井上道義(C) Yuriko Takagi 森山開次(C)Sadato Ishizuka
2014年10月、大病から復帰以後の井上の活躍は特に目覚ましい。劇作家、野田秀樹演出の『フィガロの結婚~庭師は見た!~』(2015/20)、大阪国際フェスティバル『バーンスタイン:ミサ』(17)、舞踊家の森山開次演出による『ドン・ジョヴァンニ』(19)、そして自身のオペラ『A Way from Surrender ~降福からの道~』(23)などを総監督として次々と上演。そのいずれもがこの人らしいアグレッシブな内容に溢れ、変わらぬ存在感を示し続けている。今回の新制作に際して井上は演出、振付、美術、衣裳に森山開次を指名。

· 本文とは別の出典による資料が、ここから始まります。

-- ==== Sys2Proof/Machine/Core.lean ====
section
/-! DEFINITION. The machine that the host runs. -/

def Sys2Proof.core : Host.Core :=
  { State := Sys2Proof.Machine.State, Fault := Sys2Proof.Machine.Fault, Refusal := Sys2Proof.Machine.Refusal,
    step := Sys2Proof.Machine.step, reset := Sys2Proof.Machine.State.reset }
end

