/-- A full reset loads the image or the defaults and leaves every block at its reset values, FROZEN with cause START,
with STARTED latched for every port and a STORE event for the ports with SETUP; the samples of the lines come last (R14,
R16, R32, R33, R59, R68, R93, R94, R111, R123, R127, R143, R153, R158, R159). -/
def Obligations.FullResetLeavesTheResetValues : Prop :=
  ∀ s : State, ∃ t, exec .fullReset s = .next t ∧
    let stopped : Bool := s.store.save.isSome
    let image : StoreImage := if stopped then .torn else s.store.image
    let live := image.settings
    let active := decide (s.pins.frzin = .low)
    t.axis = ⟨0, 0, .forward⟩ ∧ t.detector = ⟨Level.isActive live.sdetPolarity s.pins.sdet, none, none, 0, 0⟩ ∧
    t.list = ⟨[], 1, false, 0, 0, 0, false⟩ ∧ t.passages = ⟨[], 0, 0⟩ ∧
    (∀ x, t.lane x =
      ⟨if live.lanesFitted.get x then .idle else .off, false,
        if Level.isActive (live.tdnPolarity.get x) (s.pins.tdn.get x) then some 0 else none, none, 0⟩) ∧
    t.hold = .free ∧ t.motion = ⟨.halt, 0⟩ ∧
    t.freeze = ⟨.frozen, .start, .nowhere, 0, none, if active then 1 else 0, if active then some .line else none⟩ ∧
    (∀ p, t.ports.get p = ⟨.hunting, [], .absent, 0, ⟨0, false⟩, ⟨0, false⟩, none, none, none⟩) ∧ t.restart = none ∧
    (∀ p, t.events.get p =
      ⟨BitVec.twoPow 24 23 |||
          (if (live.roles.get p).setup then
            match image.judge with
            | .valid => 0
            | .blank => BitVec.twoPow 24 21
            | .invalid => BitVec.twoPow 24 22
          else 0),
        0, live.defaultStatusInterval, if live.defaultStatusInterval = 0 then none else some 0⟩) ∧
    t.store = ⟨live, image, none, live.linkRate⟩ ∧
    t.pins = { s.pins with rstn := .high, dpm := .replicate false, movok := false, frzout := true } ∧
    t.pending = s.pending ∧ t.freeCount = s.freeCount

/-- The restart that takes effect leaves the same reset values under the settings as they live, with cause RESTART
from the port whose RESTART was accepted; port counters and frames begun are kept, and each set holds STARTED alone
(R160). A response that waits is not sent, nor is a status frame that waits (for the status frame the model's
reading, log 13); a status frame begun on the port of RESTART itself is kept like those of the other ports (the
model's choice, log 30). -/
def Obligations.RestartLeavesTheResetValues : Prop :=
  ∀ (s : State) (p : Port), s.inReset = false → s.restart = some ⟨p, true⟩ →
    ∃ t, exec .restartTakesEffect s = .next t ∧
    let active := decide (s.pins.frzin = .low)
    t.axis = ⟨0, 0, .forward⟩ ∧ t.detector = ⟨s.sdetLineActive, none, none, 0, 0⟩ ∧
    t.list = ⟨[], 1, false, 0, 0, 0, false⟩ ∧ t.passages = ⟨[], 0, 0⟩ ∧
    (∀ x, t.lane x =
      ⟨if s.isFitted x then .idle else .off, false, if s.tdnLineActive x then some 0 else none, none, 0⟩) ∧
    t.hold = .free ∧ t.motion = ⟨.halt, 0⟩ ∧
    t.freeze = ⟨.frozen, .restart, .port p, 0, none, if active then 1 else 0, if active then some .line else none⟩ ∧
    (∀ i, t.ports.get i =
      ⟨.hunting, [], .absent, 0, (s.ports.get i).frameErrors, (s.ports.get i).overruns, (s.ports.get i).sending, none,
        none⟩) ∧
    t.restart = none ∧
    (∀ i, t.events.get i =
      ⟨BitVec.twoPow 24 23, 0, s.live.defaultStatusInterval,
        if s.live.defaultStatusInterval = 0 then none else some 0⟩) ∧
    t.store = { s.store with save := none } ∧
    t.pins = { s.pins with dpm := .replicate false, movok := false, frzout := true } ∧
    t.pending = s.pending ∧ t.freeCount = s.freeCount

/-! ### Invariants that every step keeps -/

/-- The output lines keep following their conditions: each DPM line its permit (R72), MOVOK (R112) and FRZOUT (R124),
and all of them a held reset (R159). -/
def Obligations.OutputLinesFollow : Prop :=
  ∀ s t : State, s.linesFollow → step s = .next t → t.linesFollow

/-- A lane names an entry exactly where that entry's status for the lane is CLAIMED, and that entry is in the list. -/
def Obligations.ClaimsMatchTheList : Prop :=
  ∀ s t : State, s.claimsHold → step s = .next t → t.claimsHold

/-- The hold's seq names an entry in the list, and a lane in DOWN has the hold HELD on the seq it names. -/
def Obligations.HoldNamesAnEntry : Prop :=
  ∀ s t : State, s.holdStands → step s = .next t → t.holdStands

/-- While the motion state is GRANTED the part is in RUN, the hold is FREE and every fitted lane is IDLE. -/
def Obligations.GrantsAreSafe : Prop :=
  ∀ s t : State, s.grantSafe → step s = .next t → t.grantSafe

/-- Squeezes done in every lane record of every entry and passage record lie between 0 and 3. -/
def Obligations.SqueezesStayBounded : Prop :=
  ∀ s t : State, s.squeezesHold → step s = .next t → t.squeezesHold

/-- The list keeps at most 48 entries with distinct seqs and strictly rising positions, under legal settings. -/
def Obligations.ListStaysOrdered : Prop :=
  ∀ s t : State, s.live.legal → s.listOrdered → step s = .next t → t.listOrdered

/-- The settings stay legal, and so do those of the image and of the snapshot. -/
def Obligations.SettingsStayLegal : Prop :=
  ∀ s t : State, s.settingsLegal → step s = .next t → t.settingsLegal

/-- Every entry created is accounted for, and so is every departure; at most 32 passage records are held. The axis
stays within its limit, the queues, key windows and the further-cause count within theirs. -/
def Obligations.CountersAgree : Prop :=
  (∀ s t : State, s.countsAgree → step s = .next t → t.countsAgree) ∧
  (∀ s t : State, s.inBounds → step s = .next t → t.inBounds)

/-- A candidate that is made and not offered waits for the AXIS PRESET at the front of the queue, so the very next
command takes the preset and offers it (R13; the model's choice, log 26). In the same way an axis change that the
Sleeper List has not taken waits for the edge at the front of the queue (R31; the model's choice, log 31). -/
def Obligations.WaitingCandidateMeetsItsPreset : Prop :=
  (∀ s t : State, s.candidateMeets → step s = .next t → t.candidateMeets) ∧
  (∀ s t : State, s.changeMeets → step s = .next t → t.changeMeets)

/-- Every invariant above holds at `State.reset`. -/
def Obligations.InvariantsHoldAtReset : Prop :=
  State.reset.linesFollow ∧ State.reset.squeezesHold ∧ State.reset.holdStands ∧ State.reset.grantSafe ∧
    State.reset.countsAgree ∧ State.reset.listOrdered ∧ State.reset.settingsLegal ∧ State.reset.inBounds ∧
    State.reset.candidateMeets ∧ State.reset.changeMeets ∧ State.reset.claimsHold
end

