-- ==== Sys2Proof/Laws/Settings.lean ====
section
/-! SUPPORT. What a write of the live settings does at once: its effects in order, a lane that is newly fitted or no longer
fitted, and the timers that expire (R70, R155). -/

namespace Sys2Proof.Machine

/-- A write gives the new live settings their effects; settings that do not change have none (R155). -/
theorem State.writeSettings_eq (s : State) (new : Settings) :
    s.writeSettings new = ({ s with store := { s.store with live := new } } : State).settingsEffect s.live := by
  unfold State.writeSettings
  dsimp only
  split
  · rename_i h
    subst h
    have fitted (x : Lane) : s.fittedEffect s.live x = s := by
      unfold State.fittedEffect
      split <;> simp_all
    show s = s.settingsEffect s.live
    simp [State.settingsEffect, State.edgeModeEffect, State.sdetPolarityEffect, State.tdnPolarityEffect, Lane.all, fitted,
      State.expireAtOnce, State.dueAtOnce, State.freeOrder, State.countAfter]
  · rfl

/-- A lane newly fitted enters IDLE and takes an active level as an assertion; one no longer fitted enters OFF (R70). -/
theorem State.fittedEffect_eq (s : State) (old : Settings) (x : Lane) :
    s.fittedEffect old x =
      if old.lanesFitted.get x = false ∧ s.live.lanesFitted.get x = true then
        if (s.lane x).tdnActive then
          ((s.setLane x .idle).faultLane x .unpermittedDescent 1).handCause .unpermittedDescent (.lane x) none
        else s.setLane x .idle
      else if old.lanesFitted.get x = true ∧ s.live.lanesFitted.get x = false then s.setLane x .off
      else s := by
  have idle : ((s.setLane x .idle).lane x).state = .idle := by simp [State.lane, State.setLane, State.updateLane]
  have level : ((s.setLane x .idle).lane x).tdnActive = (s.lane x).tdnActive := by
    simp [State.lane, State.setLane, State.updateLane]
  have taken : (s.setLane x .idle).takeAssertion x =
      ((s.setLane x .idle).faultLane x .unpermittedDescent 1).handCause .unpermittedDescent (.lane x) none := by
    unfold State.takeAssertion
    rw [idle]
    dsimp only
    unfold State.unpermittedDescent
    rw [idle]
    rfl
  unfold State.fittedEffect
  cases old.lanesFitted.get x <;> cases s.live.lanesFitted.get x <;> simp [level, taken]

/-- The timers that a write makes expire: exactly the due ones whose limit it changed, each once (log 14). -/
theorem State.mem_dueAtOnce (s : State) (old : Settings) (c : Instr) :
    c ∈ s.dueAtOnce old ↔ s.timerDue c ∧
      match c with
      | .assertion _ | .release _ => s.live.tdnDebounce ≠ old.tdnDebounce
      | .downTimerExpiry _ => s.live.downLimit ≠ old.downLimit
      | .liftTimerExpiry => s.live.liftTimeout ≠ old.liftTimeout
      | .overdueTimerExpiry => s.live.holdOverdue ≠ old.holdOverdue
      | .presenceTimerExpiry _ => s.live.presenceInterval ≠ old.presenceInterval
      | _ => False := by
  have unlessKept {P : Prop} [Decidable P] (l : List Instr) : c ∈ (if P then [] else l) ↔ ¬ P ∧ c ∈ l := by
    split <;> simp [*]
  rw [State.dueAtOnce, List.mem_filter, State.reaches_iff, and_comm]
  simp only [List.mem_append, unlessKept]
  cases c <;> simp [Flags.debounceEnds, Flags.downEnds, Flags.presenceEnds]

theorem State.nodup_dueAtOnce (s : State) (old : Settings) : (s.dueAtOnce old).Nodup := by
  unfold State.dueAtOnce
  apply List.Pairwise.filter
  split <;> split <;> split <;> split <;> split <;> decide

end Sys2Proof.Machine
end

井上とは『ドン・ジョヴァンニ』以来、多くのコラボレーションで高い評価を獲得してきた森山の想像力が、観る者を新鮮な劇場体験へと誘うことだろう。また本公演は全国の劇場や芸術団体が共同で新制作に取り組む、全国共同制作オペラ。9月から11月まで、全国7都市で全8公演を行う。キャストにはオーディションで選ばれた日本と海外混成の気鋭の声楽陣が揃い、『冷たい手を』『私の名前はミミ』など数々の名アリアに瑞々しい魅力を吹き込む。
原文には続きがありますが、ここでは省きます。